Oxidation resistant coatings in combination with thermal barrier coatings on γ-TiAl alloys for high temperature applications

Kurzfassung

Providing attractive properties like low density, high specific stiffness, high specific yield strength and a good creep resistance up to high temperatures γ-TiAl alloys are considered for applications in automotive, aircraft, aerospace as well as in power generation industry with the potential to replace the presently used heavy steels and nickel-based superalloys. To extend the oxidation resistance granted up to 750°C of bare material protective coatings are commonly used. A novel approach is the use of thermal barrier coatings (TBCs) on γ-TiAl, typically applied to nickel-based superalloys. This allows to reduce the metal surface temperatures in combination with component cooling for use in high temperature range. The paper is focussed on both development of oxidation resistant coatings as well as thermal barrier coatings for gamma titanium aluminides. Ti-Al-Cr-Y nitride and metallic overlay coatings based on Ti-Al-Cr were produced by magnetron sputtering techniques. Both coatings provide excellent oxidation protection for γ-TiAl alloys in air at 750°C. EB-PVD partially-yttria-stabilized zirconia TBCs were deposited on Ti-45Al-8Nb, either pre-oxidized or coated with various "bond coats" mentioned above.
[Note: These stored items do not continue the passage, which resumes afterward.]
-- ==== Sys2Proof/Laws/State.lean ====
section
/-! SUPPORT. What each update of the state leaves as it was, field by field. -/

set_option Elab.async false

namespace Sys2Proof.Machine

open Sys2Proof

/-! ### A team -/

@[simp] theorem State.modTeam_agenda (s : State) (n : Nat) (f : Team → Team) : (s.modTeam n f).agenda = s.agenda := rfl
@[simp] theorem State.modTeam_freeN (s : State) (n : Nat) (f : Team → Team) : (s.modTeam n f).freeN = s.freeN := rfl
@[simp] theorem State.modTeam_seqN (s : State) (n : Nat) (f : Team → Team) : (s.modTeam n f).seqN = s.seqN := rfl
@[simp] theorem State.modTeam_turn (s : State) (n : Nat) (f : Team → Team) : (s.modTeam n f).turn = s.turn := rfl
@[simp] theorem State.modTeam_now (s : State) (n : Nat) (f : Team → Team) : (s.modTeam n f).now = s.now := rfl
@[simp] theorem State.modTeam_issuing (s : State) (n : Nat) (f : Team → Team) : (s.modTeam n f).issuing = s.issuing := rfl
@[simp] theorem State.modTeam_served (s : State) (n : Nat) (f : Team → Team) : (s.modTeam n f).served = s.served := rfl
@[simp] theorem State.modTeam_time (s : State) (n : Nat) (f : Team → Team) : (s.modTeam n f).time = s.time := rfl
@[simp] theorem State.modTeam_skew (s : State) (n : Nat) (f : Team → Team) : (s.modTeam n f).skew = s.skew := rfl
@[simp] theorem State.modTeam_mem (s : State) (n : Nat) (f : Team → Team) : (s.modTeam n f).mem = s.mem := rfl
@[simp] theorem State.modTeam_tags (s : State) (n : Nat) (f : Team → Team) : (s.modTeam n f).tags = s.tags := rfl
@[simp] theorem State.modTeam_poison (s : State) (n : Nat) (f : Team → Team) : (s.modTeam n f).poison = s.poison := rfl
@[simp] theorem State.modTeam_blocks (s : State) (n : Nat) (f : Team → Team) : (s.modTeam n f).blocks = s.blocks := rfl
@[simp] theorem State.modTeam_cdir (s : State) (n : Nat) (f : Team → Team) : (s.modTeam n f).cdir = s.cdir := rfl
@[simp] theorem State.modTeam_hdir (s : State) (n : Nat) (f : Team → Team) : (s.modTeam n f).hdir = s.hdir := rfl
@[simp] theorem State.modTeam_ev (s : State) (n : Nat) (f : Team → Team) : (s.modTeam n f).ev = s.ev := rfl
@[simp] theorem State.modTeam_stale (s : State) (n : Nat) (f : Team → Team) : (s.modTeam n f).stale = s.stale := rfl
@[simp] theorem State.modTeam_icache (s : State) (n : Nat) (f : Team → Team) : (s.modTeam n f).icache = s.icache := rfl
@[simp] theorem State.modTeam_tlb (s : State) (n : Nat) (f : Team → Team) : (s.modTeam n f).tlb = s.tlb := rfl
@[simp] theorem State.modTeam_walks (s : State) (n : Nat) (f : Team → Team) : (s.modTeam n f).walks = s.walks := rfl
@[simp] theorem State.modTeam_aliases (s : State) (n : Nat) (f : Team → Team) : (s.modTeam n f).aliases = s.aliases := rfl
@[simp] theorem State.modTeam_dirty (s : State) (n : Nat) (f : Team → Team) : (s.modTeam n f).dirty = s.dirty := rfl
@[simp] theorem State.modTeam_redQ (s : State) (n : Nat) (f : Team → Team) : (s.modTeam n f).redQ = s.redQ := rfl
@[simp] theorem State.modTeam_faults (s : State) (n : Nat) (f : Team → Team) : (s.modTeam n f).faults = s.faults := rfl
@[simp] theorem State.modTeam_faultSeq (s : State) (n : Nat) (f : Team → Team) : (s.modTeam n f).faultSeq = s.faultSeq := rfl
@[simp] theorem State.modTeam_banks (s : State) (n : Nat) (f : Team → Team) : (s.modTeam n f).banks = s.banks := rfl
@[simp] theorem State.modTeam_roster (s : State) (n : Nat) (f : Team → Team) : (s.modTeam n f).roster = s.roster := rfl
@[simp] theorem State.modTeam_nameCnt (s : State) (n : Nat) (f : Team → Team) : (s.modTeam n f).nameCnt = s.nameCnt := rfl
@[simp] theorem State.modTeam_serial (s : State) (n : Nat) (f : Team → Team) : (s.modTeam n f).serial = s.serial := rfl
@[simp] theorem State.modTeam_devno (s : State) (n : Nat) (f : Team → Team) : (s.modTeam n f).devno = s.devno := rfl
@[simp] theorem State.modTeam_accel (s : State) (n : Nat) (f : Team → Team) : (s.modTeam n f).accel = s.accel := rfl
@[simp] theorem State.modTeam_nameCache (s : State) (n : Nat) (f : Team → Team) : (s.modTeam n f).nameCache = s.nameCache := rfl
@[simp] theorem State.modTeam_launches (s : State) (n : Nat) (f : Team → Team) : (s.modTeam n f).launches = s.launches := rfl
@[simp] theorem State.modTeam_dispPos (s : State) (n : Nat) (f : Team → Team) : (s.modTeam n f).dispPos = s.dispPos := rfl
@[simp] theorem State.modTeam_accs (s : State) (n : Nat) (f : Team → Team) : (s.modTeam n f).accs = s.accs := rfl
@[simp] theorem State.modTeam_cmds (s : State) (n : Nat) (f : Team → Team) : (s.modTeam n f).cmds = s.cmds := rfl
@[simp] theorem State.modTeam_spills (s : State) (n : Nat) (f : Team → Team) : (s.modTeam n f).spills = s.spills := rfl
@[simp] theorem State.modTeam_fetched (s : State) (n : Nat) (f : Team → Team) : (s.modTeam n f).fetched = s.fetched := rfl
@[simp] theorem State.modTeam_mmas (s : State) (n : Nat) (f : Team → Team) : (s.modTeam n f).mmas = s.mmas := rfl
@[simp] theorem State.modTeam_runs (s : State) (n : Nat) (f : Team → Team) : (s.modTeam n f).runs = s.runs := rfl
@[simp] theorem State.modTeam_heldMsgs (s : State) (n : Nat) (f : Team → Team) : (s.modTeam n f).heldMsgs = s.heldMsgs := rfl
@[simp] theorem State.modTeam_readies (s : State) (n : Nat) (f : Team → Team) : (s.modTeam n f).readies = s.readies := rfl
@[simp] theorem State.modTeam_cells (s : State) (n : Nat) (f : Team → Team) : (s.modTeam n f).cells = s.cells := rfl
@[simp] theorem State.modTeam_peerOut (s : State) (n : Nat) (f : Team → Team) : (s.modTeam n f).peerOut = s.peerOut := rfl
@[simp] theorem State.modTeam_peerIn (s : State) (n : Nat) (f : Team → Team) : (s.modTeam n f).peerIn = s.peerIn := rfl
@[simp] theorem State.modTeam_kept (s : State) (n : Nat) (f : Team → Team) : (s.modTeam n f).kept = s.kept := rfl
@[simp] theorem State.modTeam_peerTimeouts (s : State) (n : Nat) (f : Team → Team) : (s.modTeam n f).peerTimeouts = s.peerTimeouts := rfl
@[simp] theorem State.modTeam_peerMake (s : State) (n : Nat) (f : Team → Team) : (s.modTeam n f).peerMake = s.peerMake := rfl
@[simp] theorem State.modTeam_peerSeq (s : State) (n : Nat) (f : Team → Team) : (s.modTeam n f).peerSeq = s.peerSeq := rfl
@[simp] theorem State.modTeam_msgSeq (s : State) (n : Nat) (f : Team → Team) : (s.modTeam n f).msgSeq = s.msgSeq := rfl
@[simp] theorem State.modTeam_portsUp (s : State) (n : Nat) (f : Team → Team) : (s.modTeam n f).portsUp = s.portsUp := rfl
@[simp] theorem State.modTeam_endpoints (s : State) (n : Nat) (f : Team → Team) : (s.modTeam n f).endpoints = s.endpoints := rfl
@[simp] theorem State.modTeam_errBuf (s : State) (n : Nat) (f : Team → Team) : (s.modTeam n f).errBuf = s.errBuf := rfl
@[simp] theorem State.modTeam_errSeq (s : State) (n : Nat) (f : Team → Team) : (s.modTeam n f).errSeq = s.errSeq := rfl
@[simp] theorem State.modTeam_ctrl (s : State) (n : Nat) (f : Team → Team) : (s.modTeam n f).ctrl = s.ctrl := rfl
@[simp] theorem State.modTeam_counters (s : State) (n : Nat) (f : Team → Team) : (s.modTeam n f).counters = s.counters := rfl
@[simp] theorem State.modTeam_dumped (s : State) (n : Nat) (f : Team → Team) : (s.modTeam n f).dumped = s.dumped := rfl
@[simp] theorem State.modTeam_rollback (s : State) (n : Nat) (f : Team → Team) : (s.modTeam n f).rollback = s.rollback := rfl
@[simp] theorem State.modTeam_measure (s : State) (n : Nat) (f : Team → Team) : (s.modTeam n f).measure = s.measure := rfl
@[simp] theorem State.modTeam_islands (s : State) (n : Nat) (f : Team → Team) : (s.modTeam n f).islands = s.islands := rfl
@[simp] theorem State.modTeam_hostOut (s : State) (n : Nat) (f : Team → Team) : (s.modTeam n f).hostOut = s.hostOut := rfl
@[simp] theorem State.modTeam_hostHeld (s : State) (n : Nat) (f : Team → Team) : (s.modTeam n f).hostHeld = s.hostHeld := rfl
@[simp] theorem State.modTeam_upsets (s : State) (n : Nat) (f : Team → Team) : (s.modTeam n f).upsets = s.upsets := rfl
@[simp] theorem State.modTeam_stopped (s : State) (n : Nat) (f : Team → Team) : (s.modTeam n f).stopped = s.stopped := rfl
The specimens were examined under cyclic conditions at 900°C and 950°C, respectively. In comparison with pure material oxidation the nitride coating reveals poor oxidation resistance even exposed at 900°C for 420 cycles whereas the Ti-Al-Cr layer shows moderate oxidation behaviour under these terms of examination up to 1100 cycles. Furthermore the effect of several deposition temperatures, 820°C and 900°C, for TBCs in combination with oxidation resistant coatings will be examined. Discussing appeared effects due to diffusion processes post-oxidation SEM/EDX analysis in combination with oxidation behaviour and lifetime of the coating systems will be presented.